/-- What a format leads to when its last write passes verify (R388). -/
inductive AfterFormat where
  | solo (slot : Slot)
  | span
  | copy (dst : Slot) (mirror : Bool)
  deriving DecidableEq, Repr

/-- One extent of a copy (R99): source and destination byte addresses on the cartridges and the length. -/
structure Extent where
  number : Nat
  base   : Nat
  length : Nat
  deriving DecidableEq, Repr

/-- The duet (03). -/
structure DuetUnit where
  state   : Duet := .none
  missing : Bool := false
  noAbort : Bool := false
  cutPending : Bool := false
  source  : Slot := .a
  wrongState : Bool := false
  manualCut : Bool := false
  migCh   : BitVec 4 := 0xF
  period  : BitVec 16 := 0x200
  /-- The cycle of the pacer's last request (R100). -/
  pacerAt : Nat := 0
  ptr     : Nat := 0
  total   : Nat := 0
  cutGiven : Bool := false
  /-- Extents whose coda is not issued yet, and extents handed to the copy ring (R99, R213). -/
  plan    : List Extent := []
  handed  : Nat := 0
  format  : Option AfterFormat := none
  /-- A bound cartridge was found in the other slot at BOOT: the record is still to be rewritten (chapter 03, Corners). -/
  moved   : Bool := false
  /-- The binding record (R80): generation, the serial and service flag of each slot, hold target. -/
  gen     : Nat := 0
  serialA : BitVec 64 := 0
  serialB : BitVec 64 := 0
  inA     : Bool := false
  inB     : Bool := false
  holdB   : Bool := false
  /-- User capacity in MiB of the member of each slot as identified in this start (R136). -/
  mibA    : Nat := 0
  mibB    : Nat := 0
  /-- The ring copy of R179 to the member in a slot runs. -/
  ringCopy : Option Slot := none
  /-- A change of the binding record that waits for a cartridge it names, with the duet state it records (log 132). -/
  bindDue : Option Duet := none
  /-- CT_DUET_CTRL's SLOT and TARGET as last accepted (Table 3.18). -/
  target  : BitVec 5 := 0
  deriving DecidableEq, Repr

/-! ### MD: media (04) -/

/-- What a line-write is for (R112: the outcome of a failure depends on it). -/
inductive WriteKind where
  | hold (id : Nat)
  /-- A copy beat of a channel, with the source's line. -/
  | copy (n : Fin 32) (src : Nat)
  deriving DecidableEq, Repr

/-- A line-write in progress on a bank (R105, R109). -/
structure LineWrite where
  slot   : Slot
  cline  : Nat
  kind   : WriteKind
  tempo  : Tempo
  line   : StoredLine
  /-- Pulses issued. -/
  used   : Nat
  /-- A pulse is issued and its sense has not returned. -/
  fired  : Bool
  /-- On the re-verify list (R128). -/
  held   : Bool
  /-- Poison was merged in (R120). -/
  poisonMerge : Bool
  /-- A mirror second write: its price is in transit until the verify (R86). -/
  second : Bool
  tag    : Option Nat
  deriving DecidableEq, Repr

/-- A queued rewrite (R117). -/
structure Rewrite where
  slot   : Slot
  cline  : Nat
  poison : Bool
  ctx    : Nat
  deriving DecidableEq, Repr

/-- The MD block (04). -/
structure Md where
  wrongState : Bool := false
  scrubPause : Bool := false
  scrubActive : Bool := false
  wlPeriod : Nat := 256
  rewrite  : Nat := 2
  passes   : BitVec 16 := 0
  /-- Scrub position: the next line of the running pass, per slot. -/
  scrubA   : Nat := 0
  scrubB   : Nat := 0
  progress : BitVec 16 := 0
  errCorr  : Nat := 0
  errUncorr : Nat := 0
  t2 : Nat := 0
  t34 : Nat := 0
  t58 : Nat := 0
  tFailed : Nat := 0
  relocFailsA : Nat := 0
  relocFailsB : Nat := 0
  errAddr  : Word := 0
  errValid : Bool := false
  errCode  : BitVec 8 := 0
  errCtx   : BitVec 8 := 0
  errWeight : BitVec 4 := 0
  longestA : Nat := 0
  longestB : Nat := 0
  inhibitsA : Nat := 0
  inhibitsB : Nat := 0
  /-- Cycle in which the slot's inhibit was registered (R127). -/
  inhA : Option Nat := none
  inhB : Option Nat := none
  /-- The inhibit comes from MAG's coils (R294). -/
  coil : Option Slot := none
  lastField : Nat := 0
  injAddr  : Word := 0
  injStored : Bool := false
  injCount : BitVec 4 := 0
  injArmed : Bool := false
  writes   : List LineWrite := []
  rewrites : List Rewrite := []
  /-- Line-writes since the bank's last gap move (R122), slot A's banks then slot B's. -/
  gapCount : Vector Nat 256 := Vector.replicate 256 0
  deriving DecidableEq, Repr

/-! ### TN and CS (05) -/

/-- A log entry (Table 13.1); `alert` records whether its route had ALERT set when it was written (R351). -/
structure EvEntry where
  seq   : Nat
  code  : BitVec 8
  ctx   : BitVec 8
  unit  : BitVec 5
  bootq : Bool
  flags : BitVec 4
  cycle : Nat
  epoch : BitVec 16
  minute : Word
  d0    : Word
  d1    : Word
  d2    : Word
  alert : Bool
  deriving DecidableEq, Repr

/-- The countersigned values of a context that judge its requests (R138). -/
structure Terms where
  enable  : Bool
  lock    : Lock
  base    : BitVec 20
  size    : BitVec 20
  unlimited : Bool
  rate    : BitVec 16
  quota   : Word
  deriving DecidableEq, Repr

/-- One context (Table 5.1, R134). -/
structure Tenant where
  enable  : Bool := false
  lock    : Lock := .opened
  base    : BitVec 20 := 0
  size    : BitVec 20 := 0
  persist : Bool := true
  tempo   : Tempo := .moderato
  /-- The cycle of the latest TN_MODE write, and the mode and tempo in effect up to it (R18, R107). -/
  modeSet : Option Nat := none
  wasPersist : Bool := true
  wasTempo : Tempo := .moderato
  unlimited : Bool := true
  /-- The cycle of the last acceptance that changed the context, and its values up to that cycle (R138). -/
  was     : Option (Nat × Terms) := none
  rate    : BitVec 16 := 0
  cap     : BitVec 16 := 4096
  /-- The bucket in sixteenths of a line, and the token book of Table 1.5. -/
  tokens  : Nat := 0
  refilled : Nat := 0
  spent   : Nat := 0
  discarded : Nat := 0
  /-- Tokens added in their cycle, and those of them cut off at the cap (R51, R140); share entries freed (R51). -/
  fresh   : Freed := {}
  cut     : Freed := {}
  relShare : Freed := {}
  share   : BitVec 9 := 8
  shareEff : Nat := 8
  quota   : Word := 0xFFFFFFFF
  used    : Nat := 0
  quotaHit : Bool := false
  keyValid : Bool := false
  gen     : BitVec 16 := 0
  /-- KEY_NO of the key in use, the change that drew it (Table 10.7): with the context it names the key (log 7). -/
  keyNo   : Nat := 0
  /-- APPLIED_NO of the context's image (Table 10.7). -/
  applied : Nat := 0
  wrongState : Bool := false
  lastAsn : Nat := 0
  /-- ASN of the latest admission as the lock in effect left OPEN (R137). -/
  lockAsn : Nat := 0
  /-- Cycle of the first TN_MODE write not yet persisted (R283). -/
  modeAt  : Option Nat := none
  /-- Enabled in some cycle of the open minute (R163). -/
  metered : Bool := false
  queue   : List EvEntry := []
  qLost   : Nat := 0
  qLatch  : Option EvEntry := none
  /-- A PWF or POISON_MERGE of the context is logged or waits, and its message is not issued yet (R349). -/
  failMsg : Bool := false
  deriving DecidableEq, Repr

• • •

### Exercise description
Please copy out every line shown above, exactly.

### Solution to this exercise
/-- What a format leads to when its last write passes verify (R388). -/
inductive AfterFormat where
  | solo (slot : Slot)
  | span
  | copy (dst : Slot) (mirror : Bool)
  deriving DecidableEq, Repr

/-- One extent of a copy (R99): source and destination byte addresses on the cartridges and the length. -/
structure Extent where
  number : Nat
  base   : Nat
  length : Nat
  deriving DecidableEq, Repr

/-- The duet (03). -/
structure DuetUnit where
  state   : Duet := .none
  missing : Bool := false
  noAbort : Bool := false
  cutPending : Bool := false
  source  : Slot := .a
  wrongState : Bool := false
  manualCut : Bool := false
  migCh   : BitVec 4 := 0xF
  period  : BitVec 16 := 0x200
  /-- The cycle of the pacer's last request (R100). -/
  pacerAt : Nat := 0
  ptr     : Nat := 0
  total   : Nat := 0
  cutGiven : Bool := false
  /-- Extents whose coda is not issued yet, and extents handed to the copy ring (R99, R213). -/
  plan    : List Extent := []
  handed  : Nat := 0
  format  : Option AfterFormat := none
  /-- A bound cartridge was found in the other slot at BOOT: the record is still to be rewritten (chapter 03, Corners). -/
  moved   : Bool := false
  /-- The binding record (R80): generation, the serial and service flag of each slot, hold target. -/
  gen     : Nat := 0
  serialA : BitVec 64 := 0
  serialB : BitVec 64 := 0
  inA     : Bool := false
  inB     : Bool := false
  holdB   : Bool := false
  /-- User capacity in MiB of the member of each slot as identified in this start (R136). -/
  mibA    : Nat := 0
  mibB    : Nat := 0
  /-- The ring copy of R179 to the member in a slot runs. -/
  ringCopy : Option Slot := none
  /-- A change of the binding record that waits for a cartridge it names, with the duet state it records (log 132). -/
  bindDue : Option Duet := none
  /-- CT_DUET_CTRL's SLOT and TARGET as last accepted (Table 3.18). -/
  target  : BitVec 5 := 0
  deriving DecidableEq, Repr

/-! ### MD: media (04) -/

/-- What a line-write is for (R112: the outcome of a failure depends on it). -/
inductive WriteKind where
  | hold (id : Nat)
  /-- A copy beat of a channel, with the source's line. -/
  | copy (n : Fin 32) (src : Nat)
  deriving DecidableEq, Repr

/-- A line-write in progress on a bank (R105, R109). -/
structure LineWrite where
  slot   : Slot
  cline  : Nat
  kind   : WriteKind
  tempo  : Tempo
  line   : StoredLine
  /-- Pulses issued. -/
  used   : Nat
  /-- A pulse is issued and its sense has not returned. -/
  fired  : Bool
  /-- On the re-verify list (R128). -/
  held   : Bool
  /-- Poison was merged in (R120). -/
  poisonMerge : Bool
  /-- A mirror second write: its price is in transit until the verify (R86). -/
  second : Bool
  tag    : Option Nat
  deriving DecidableEq, Repr

/-- A queued rewrite (R117). -/
structure Rewrite where
  slot   : Slot
  cline  : Nat
  poison : Bool
  ctx    : Nat
  deriving DecidableEq, Repr

/-- The MD block (04). -/
structure Md where
  wrongState : Bool := false
  scrubPause : Bool := false
  scrubActive : Bool := false
  wlPeriod : Nat := 256
  rewrite  : Nat := 2
  passes   : BitVec 16 := 0
  /-- Scrub position: the next line of the running pass, per slot. -/
  scrubA   : Nat := 0
  scrubB   : Nat := 0
  progress : BitVec 16 := 0
  errCorr  : Nat := 0
  errUncorr : Nat := 0
  t2 : Nat := 0
  t34 : Nat := 0
  t58 : Nat := 0
  tFailed : Nat := 0
  relocFailsA : Nat := 0
  relocFailsB : Nat := 0
  errAddr  : Word := 0
  errValid : Bool := false
  errCode  : BitVec 8 := 0
  errCtx   : BitVec 8 := 0
  errWeight : BitVec 4 := 0
  longestA : Nat := 0
  longestB : Nat := 0
  inhibitsA : Nat := 0
  inhibitsB : Nat := 0
  /-- Cycle in which the slot's inhibit was registered (R127). -/
  inhA : Option Nat := none
  inhB : Option Nat := none
  /-- The inhibit comes from MAG's coils (R294). -/
  coil : Option Slot := none
  lastField : Nat := 0
  injAddr  : Word := 0
  injStored : Bool := false
  injCount : BitVec 4 := 0
  injArmed : Bool := false
  writes   : List LineWrite := []
  rewrites : List Rewrite := []
  /-- Line-writes since the bank's last gap move (R122), slot A's banks then slot B's. -/
  gapCount : Vector Nat 256 := Vector.replicate 256 0
  deriving DecidableEq, Repr

/-! ### TN and CS (05) -/

/-- A log entry (Table 13.1); `alert` records whether its route had ALERT set when it was written (R351). -/
structure EvEntry where
  seq   : Nat
  code  : BitVec 8
  ctx   : BitVec 8
  unit  : BitVec 5
  bootq : Bool
  flags : BitVec 4
  cycle : Nat
  epoch : BitVec 16
  minute : Word
  d0    : Word
  d1    : Word
  d2    : Word
  alert : Bool
  deriving DecidableEq, Repr

/-- The countersigned values of a context that judge its requests (R138). -/
structure Terms where
  enable  : Bool
  lock    : Lock
  base    : BitVec 20
  size    : BitVec 20
  unlimited : Bool
  rate    : BitVec 16
  quota   : Word
  deriving DecidableEq, Repr

/-- One context (Table 5.1, R134). -/
structure Tenant where
  enable  : Bool := false
  lock    : Lock := .opened
  base    : BitVec 20 := 0
  size    : BitVec 20 := 0
  persist : Bool := true
  tempo   : Tempo := .moderato
  /-- The cycle of the latest TN_MODE write, and the mode and tempo in effect up to it (R18, R107). -/
  modeSet : Option Nat := none
  wasPersist : Bool := true
  wasTempo : Tempo := .moderato
  unlimited : Bool := true
  /-- The cycle of the last acceptance that changed the context, and its values up to that cycle (R138). -/
  was     : Option (Nat × Terms) := none
  rate    : BitVec 16 := 0
  cap     : BitVec 16 := 4096
  /-- The bucket in sixteenths of a line, and the token book of Table 1.5. -/
  tokens  : Nat := 0
  refilled : Nat := 0
  spent   : Nat := 0
  discarded : Nat := 0
  /-- Tokens added in their cycle, and those of them cut off at the cap (R51, R140); share entries freed (R51). -/
  fresh   : Freed := {}
  cut     : Freed := {}
  relShare : Freed := {}
  share   : BitVec 9 := 8
  shareEff : Nat := 8
  quota   : Word := 0xFFFFFFFF
  used    : Nat := 0
  quotaHit : Bool := false
  keyValid : Bool := false
  gen     : BitVec 16 := 0
  /-- KEY_NO of the key in use, the change that drew it (Table 10.7): with the context it names the key (log 7). -/
  keyNo   : Nat := 0
  /-- APPLIED_NO of the context's image (Table 10.7). -/
  applied : Nat := 0
  wrongState : Bool := false
  lastAsn : Nat := 0
  /-- ASN of the latest admission as the lock in effect left OPEN (R137). -/
  lockAsn : Nat := 0
  /-- Cycle of the first TN_MODE write not yet persisted (R283). -/
  modeAt  : Option Nat := none
  /-- Enabled in some cycle of the open minute (R163). -/
  metered : Bool := false
  queue   : List EvEntry := []
  qLost   : Nat := 0
  qLatch  : Option EvEntry := none
  /-- A PWF or POISON_MERGE of the context is logged or waits, and its message is not issued yet (R349). -/
  failMsg : Bool := false
  deriving DecidableEq, Repr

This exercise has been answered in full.